The new program will also bring the company directly in contact with even more of those online visitors that have been a good source of new business and help compete with rival Sotheby’s, itself active in Asia. The first online course, “Inside the Global Art World,” runs five weeks and aims to give an in-depth understanding of the global art world and its ecosystem of artists, private dealers, galleries, collectors, auction houses, art fairs, biennials, and museums.   Wang Wei, co-founder of the Long Museum in Shanghai, was interviewed for the Mandarin version. “It’s easier today to talk to Mandarin speakers” on an online platform “than to launch a degree here in China because there are restrictions about education,” Cerutti said.  What’s more, there are a lot of mainlanders online: more than 700 million as of last year, tops in the world.  “We think it’s a good route, and we hope the program will be successful,” he said.

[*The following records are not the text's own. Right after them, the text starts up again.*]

/-- The event log: a push appends or is counted as dropped, a pop removes the oldest, CLEAR (R442, R443, R445). LOG_PUSH appends the entry
of LOG_WRITE with ORIGIN 1 while the buffer holds fewer than 16, and otherwise counts it as dropped; LOG_POP removes the oldest entry;
LOG_CLEAR zeroes DROPPED. Before boot start, or while the buffer is frozen, a push changes nothing. -/
def Obligations.EventLog : Prop :=
  ∀ s : State, let d := s.dev
    (d.log.frozen = false → d.log.started = true → d.log.entries.length < 16 → Completes .logPush s fun e =>
      (∃ x ∈ e.log.entries, e.log.entries = d.log.entries ++ [x] ∧ x.origin = 1 ∧ x.lseq = 0 ∧ x.time = d.get F.LOG_WRITE_BYTES 0 ∧
        x.code = d.get F.LOG_WRITE_BYTES 2 / 2 ^ 16 ∧ x.frame = d.get F.LOG_WRITE_BYTES 2 % 2 ^ 16 ∧
            x.detail = d.get F.LOG_WRITE_BYTES 3 % 2 ^ 16) ∧
      e.get F.LOG_STATUS_COUNT = d.log.entries.length + 1 ∧ Keeps d e [.log] [wordOf R.LOG_STATUS]) ∧
    (d.log.frozen = false → d.log.started = true → 16 ≤ d.log.entries.length → Completes .logPush s fun e =>
      e.log = d.log ∧ e.get F.LOG_STATUS_DROPPED = min (d.get F.LOG_STATUS_DROPPED + 1) 65535 ∧ Keeps d e [] [wordOf R.LOG_STATUS]) ∧
    (d.log.frozen = true ∨ d.log.started = false → exec .logPush s = .next s) ∧
    (d.log.entries.length ≤ 16 → Completes .logPop s fun e =>
      e.log.entries = d.log.entries.drop 1 ∧ e.get F.LOG_STATUS_COUNT = d.log.entries.length - 1 ∧
      e.get F.LOG_STATUS_DROPPED = d.get F.LOG_STATUS_DROPPED ∧ Keeps d e [.log] [wordOf R.LOG_STATUS]) ∧
    (Completes .logClear s fun e => e.get F.LOG_STATUS_DROPPED = 0 ∧ e.get F.LOG_STATUS_COUNT = d.get F.LOG_STATUS_COUNT ∧
      Keeps d e [] [wordOf R.LOG_STATUS])

/-- The backlight's enable, its shutdowns, its restart and the policy budget (R229, R233, R234, R235, R236, R261). BL_ENABLE with EN 0 sets
EN, clears SHUT_CAUSE and starts soft start on every enabled boost that is not latched, whose target is at most VSTART from then on (which
value is free, log entry 84); with EN 1 it changes nothing. BL_OFF clears EN with SHUT_CAUSE 3. BL_SHUTDOWN does it with 1 or 2 and the
event BL_OT, while EN is 1 and the higher of the raw and the corrected reading of TS[8] reaches TJ_MAX, or the dissipation has exceeded its
limit in two periods running; else it changes nothing. Every direct string goes dark and every boost stops. BL_RESTART after a shutdown
enables again once the die is 15 °C below TJ_MAX, and changes nothing before that. BL_POLICY writes POLICY. Each keeps the rest of the
device. -/
def Obligations.BacklightSwitches : Prop :=
  ∀ s : State,
    (s.dev.on F.BL_CTRL_EN = false → Completes .blEnable s fun d =>
      d.get F.BL_CTRL_EN = 1 ∧ d.get F.BL_STATUS_SHUT_CAUSE = 0 ∧
      (∀ b : Fin 16, (d.boost b).phase = (if s.dev.boostUsable b then 1 else (s.dev.boost b).phase) ∧
        (if s.dev.boostUsable b then d.get F.BOOST_STATUS_TARGET b ≤ s.dev.get F.BOOST_CFG_VSTART b * 25
          else d.get F.BOOST_STATUS_TARGET b = s.dev.get F.BOOST_STATUS_TARGET b)) ∧
      Keeps s.dev d [.bl, .free] [wordOf R.BL_CTRL, wordOf R.BL_STATUS, arrayOf R.BOOST_STATUS]) ∧
    (s.dev.on F.BL_CTRL_EN = true → exec .blEnable s = .next s) ∧
    (Completes .blOff s fun d =>
      d.get F.BL_CTRL_EN = 0 ∧ d.get F.BL_STATUS_SHUT_CAUSE = 3 ∧
      (∀ k, (d.sink k).segs = []) ∧ (∀ k, (d.boost k).phase = 0) ∧
      Keeps s.dev d [.bl, .cal] [wordOf R.BL_CTRL, wordOf R.BL_STATUS]) ∧
    (∀ why : ShutWhy,
      let due := s.dev.on F.BL_CTRL_EN = true ∧ (match why with
        | .temperature raw => decide (16 * (s.dev.get F.BL_LIMIT_TJ_MAX : Int) ≤ raw.toInt ∨
            16 * (s.dev.get F.BL_LIMIT_TJ_MAX : Int) ≤ raw.toInt + s.dev.getS F.TS_CAL_OFS 8)
        | .dissipation => decide (2 ≤ s.dev.bl.dieOver)) = true
      (due → Completes (.blShutdown why) s fun d =>
        d.get F.BL_CTRL_EN = 0 ∧ d.get F.BL_STATUS_SHUT_CAUSE = (match why with | .temperature _ => 1 | .dissipation => 2) ∧
        d.raised Ev.BL_OT = true ∧ (∀ k, (d.sink k).segs = []) ∧ (∀ k, (d.boost k).phase = 0) ∧
        Keeps s.dev d [.bl, .cal, .log] ([wordOf R.BL_CTRL, wordOf R.BL_STATUS] ++ eventWords Ev.BL_OT)) ∧
      (¬ due → exec (.blShutdown why) s = .next s)) ∧
    (s.dev.reaches domBL (R.BL_CTRL.at 0) = true → s.dev.get F.BL_STATUS_SHUT_CAUSE ≠ 0 → s.dev.on F.BL_CTRL_EN = false →
      s.dev.getS F.BL_DIE_TEMP + 15 ≤ (s.dev.get F.BL_LIMIT_TJ_MAX : Int) → Completes .blRestart s fun d =>
        d.get F.BL_CTRL_EN = 1 ∧ d.get F.BL_STATUS_SHUT_CAUSE = 0 ∧
        Keeps s.dev d [.bl, .free] [wordOf R.BL_CTRL, wordOf R.BL_STATUS, arrayOf R.BOOST_STATUS]) ∧
    (s.dev.reaches domBL (R.BL_CTRL.at 0) = true →
      s.dev.get F.BL_STATUS_SHUT_CAUSE = 0 ∨ (s.dev.get F.BL_LIMIT_TJ_MAX : Int) < s.dev.getS F.BL_DIE_TEMP + 15 →
      exec .blRestart s = .next s) ∧
    (∀ policy : BitVec 16, s.dev.reaches domBL (R.BL_BUDGET.at 0) = true → Completes (.blPolicy policy) s fun d =>
      d.get F.BL_BUDGET_POLICY = policy.toNat ∧ Keeps s.dev d [] [wordOf R.BL_BUDGET])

Christie’s also faces restrictions on its core auction business. At present, foreign auction houses can only sell post-1949 pieces.  Nevertheless, Christie’s decided five years ago to take the plunge and open an auction business in Shanghai. “It has been our strategy to be where our clients are,” he said.  “To date, we are the only international auction house operating on its own with auction sales in mainland China because we strongly believe that it’s part of the future of the art market that is (being) written here in China.” Records fell in September in Shanghai at a Christie’s auction near its city headquarters in Rockbund near the historic Bund. (See related stories here and here.)  “Shanghai is establishing itself as a hub with museums. At this stage of development of the auction market in China, Shanghai is the relevant place to be,” Cerutti said. Eventually, he hopes that “demonstrating our good will for China and resilience will convince the Chinese authorities progressively to open up the market.”

Cerutti believes China will ease up because he has seen the French government do something similar nearly two decades. “I’m a French man, and I’m in a good position to remember that France 15 years ago had more or less the same regulations as China.  The market was open to international auction houses like Christie’s only in 2001.  Since then, the French market has been growing. The fear of course of the people that were against the liberalization of the market was that the international auction houses would eventually dry up the market. The exact opposite happened.  It was the possibility of attracting international sellers.”

“We have been growing the market there,” he said. “We think we could grow the art market in China and be a real cultural player if we were allowed to sell cultural relics, and if the regulation was slightly softened.  That’s our hope. We know that in China it’s often a question of the long term, and we’re ready for a long march toward the opening.”